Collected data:
--------------------------------------------------

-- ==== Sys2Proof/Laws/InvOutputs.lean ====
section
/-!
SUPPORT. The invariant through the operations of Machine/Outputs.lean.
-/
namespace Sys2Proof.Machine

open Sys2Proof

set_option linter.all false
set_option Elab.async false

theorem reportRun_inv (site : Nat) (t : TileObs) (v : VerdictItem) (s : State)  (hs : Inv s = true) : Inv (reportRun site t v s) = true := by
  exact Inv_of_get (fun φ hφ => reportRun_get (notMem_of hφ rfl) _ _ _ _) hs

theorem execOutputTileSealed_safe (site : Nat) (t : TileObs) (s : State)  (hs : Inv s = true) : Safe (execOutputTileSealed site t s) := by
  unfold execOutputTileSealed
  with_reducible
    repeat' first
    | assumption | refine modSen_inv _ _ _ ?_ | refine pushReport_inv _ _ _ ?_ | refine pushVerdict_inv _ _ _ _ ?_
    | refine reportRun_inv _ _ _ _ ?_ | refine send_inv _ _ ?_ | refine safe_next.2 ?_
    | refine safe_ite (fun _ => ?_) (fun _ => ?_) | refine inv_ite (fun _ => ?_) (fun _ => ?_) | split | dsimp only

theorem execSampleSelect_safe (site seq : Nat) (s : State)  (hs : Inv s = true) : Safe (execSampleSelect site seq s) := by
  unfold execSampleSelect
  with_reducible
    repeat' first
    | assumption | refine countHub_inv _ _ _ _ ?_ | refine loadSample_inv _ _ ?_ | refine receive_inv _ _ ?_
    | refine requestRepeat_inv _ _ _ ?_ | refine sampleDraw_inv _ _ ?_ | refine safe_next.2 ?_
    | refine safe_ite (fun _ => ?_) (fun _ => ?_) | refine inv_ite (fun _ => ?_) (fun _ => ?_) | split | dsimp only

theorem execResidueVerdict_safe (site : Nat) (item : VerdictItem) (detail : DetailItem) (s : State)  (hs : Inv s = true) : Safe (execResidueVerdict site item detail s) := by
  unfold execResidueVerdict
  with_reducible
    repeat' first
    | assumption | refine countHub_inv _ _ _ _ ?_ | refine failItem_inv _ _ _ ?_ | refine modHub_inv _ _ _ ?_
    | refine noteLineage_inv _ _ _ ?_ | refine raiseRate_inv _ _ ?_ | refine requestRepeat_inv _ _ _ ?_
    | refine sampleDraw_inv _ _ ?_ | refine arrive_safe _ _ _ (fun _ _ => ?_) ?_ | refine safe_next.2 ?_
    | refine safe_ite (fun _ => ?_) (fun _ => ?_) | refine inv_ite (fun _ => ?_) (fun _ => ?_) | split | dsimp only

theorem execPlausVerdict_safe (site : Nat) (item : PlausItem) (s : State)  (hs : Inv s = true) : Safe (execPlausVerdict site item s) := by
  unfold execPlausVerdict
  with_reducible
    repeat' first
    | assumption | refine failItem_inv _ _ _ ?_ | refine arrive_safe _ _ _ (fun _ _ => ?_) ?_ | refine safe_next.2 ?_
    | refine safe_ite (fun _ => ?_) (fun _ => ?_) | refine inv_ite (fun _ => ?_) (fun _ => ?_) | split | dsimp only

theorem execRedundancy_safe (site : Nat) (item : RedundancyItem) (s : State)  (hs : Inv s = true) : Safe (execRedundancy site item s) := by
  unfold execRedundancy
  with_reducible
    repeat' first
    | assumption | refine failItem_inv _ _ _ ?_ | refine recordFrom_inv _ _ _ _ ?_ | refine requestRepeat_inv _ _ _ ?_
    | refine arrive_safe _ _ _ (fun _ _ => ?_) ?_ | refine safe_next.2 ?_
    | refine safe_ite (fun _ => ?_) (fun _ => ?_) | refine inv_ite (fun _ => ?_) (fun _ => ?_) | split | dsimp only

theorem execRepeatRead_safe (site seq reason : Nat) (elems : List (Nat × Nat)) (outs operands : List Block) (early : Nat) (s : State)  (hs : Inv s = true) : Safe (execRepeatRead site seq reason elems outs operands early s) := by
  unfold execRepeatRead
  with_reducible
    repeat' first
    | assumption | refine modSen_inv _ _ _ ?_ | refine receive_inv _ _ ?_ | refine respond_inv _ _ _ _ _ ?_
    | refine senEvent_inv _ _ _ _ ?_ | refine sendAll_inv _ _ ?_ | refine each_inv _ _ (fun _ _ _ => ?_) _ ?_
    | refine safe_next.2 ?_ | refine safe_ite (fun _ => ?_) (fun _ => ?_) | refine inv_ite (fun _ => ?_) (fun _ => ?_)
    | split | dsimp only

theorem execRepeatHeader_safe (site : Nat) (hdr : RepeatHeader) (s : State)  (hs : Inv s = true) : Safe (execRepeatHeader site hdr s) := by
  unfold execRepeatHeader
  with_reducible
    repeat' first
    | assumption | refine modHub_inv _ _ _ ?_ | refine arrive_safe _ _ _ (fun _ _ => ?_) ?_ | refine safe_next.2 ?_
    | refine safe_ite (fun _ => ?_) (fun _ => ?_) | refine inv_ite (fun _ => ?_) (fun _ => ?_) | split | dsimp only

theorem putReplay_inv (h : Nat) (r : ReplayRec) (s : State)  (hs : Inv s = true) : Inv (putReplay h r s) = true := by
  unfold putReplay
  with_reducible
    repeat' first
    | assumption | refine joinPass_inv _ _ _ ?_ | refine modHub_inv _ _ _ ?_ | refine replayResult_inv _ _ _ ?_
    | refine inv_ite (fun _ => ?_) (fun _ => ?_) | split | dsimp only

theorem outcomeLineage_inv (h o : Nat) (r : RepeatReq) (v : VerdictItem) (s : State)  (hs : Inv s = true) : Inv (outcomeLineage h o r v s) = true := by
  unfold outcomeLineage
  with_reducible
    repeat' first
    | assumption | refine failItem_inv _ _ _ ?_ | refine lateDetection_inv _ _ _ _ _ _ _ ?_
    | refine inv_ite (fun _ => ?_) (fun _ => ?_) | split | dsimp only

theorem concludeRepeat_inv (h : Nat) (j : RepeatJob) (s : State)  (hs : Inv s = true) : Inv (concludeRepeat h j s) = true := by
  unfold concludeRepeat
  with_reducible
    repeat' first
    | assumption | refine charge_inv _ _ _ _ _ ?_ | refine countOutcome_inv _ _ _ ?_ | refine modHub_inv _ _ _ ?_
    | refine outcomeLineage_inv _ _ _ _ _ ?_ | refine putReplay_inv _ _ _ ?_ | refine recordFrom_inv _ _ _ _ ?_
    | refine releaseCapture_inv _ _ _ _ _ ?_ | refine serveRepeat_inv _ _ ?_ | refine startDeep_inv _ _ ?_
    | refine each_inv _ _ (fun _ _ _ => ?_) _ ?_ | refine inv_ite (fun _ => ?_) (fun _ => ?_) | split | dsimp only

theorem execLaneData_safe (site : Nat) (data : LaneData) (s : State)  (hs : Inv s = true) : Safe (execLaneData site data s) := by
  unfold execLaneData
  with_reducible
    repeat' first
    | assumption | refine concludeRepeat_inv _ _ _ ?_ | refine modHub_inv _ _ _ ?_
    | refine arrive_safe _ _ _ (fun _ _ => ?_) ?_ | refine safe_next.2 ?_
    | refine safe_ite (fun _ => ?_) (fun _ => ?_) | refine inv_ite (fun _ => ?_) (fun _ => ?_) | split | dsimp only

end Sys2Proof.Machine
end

--------------------------------------------------

PROBLEM REQUIREMENTS:
In the records above, find each line with the word "execRedundancy" and copy it out.

WRITTEN SOLUTION:
theorem execRedundancy_safe (site : Nat) (item : RedundancyItem) (s : State)  (hs : Inv s = true) : Safe (execRedundancy site item s) := by
  unfold execRedundancy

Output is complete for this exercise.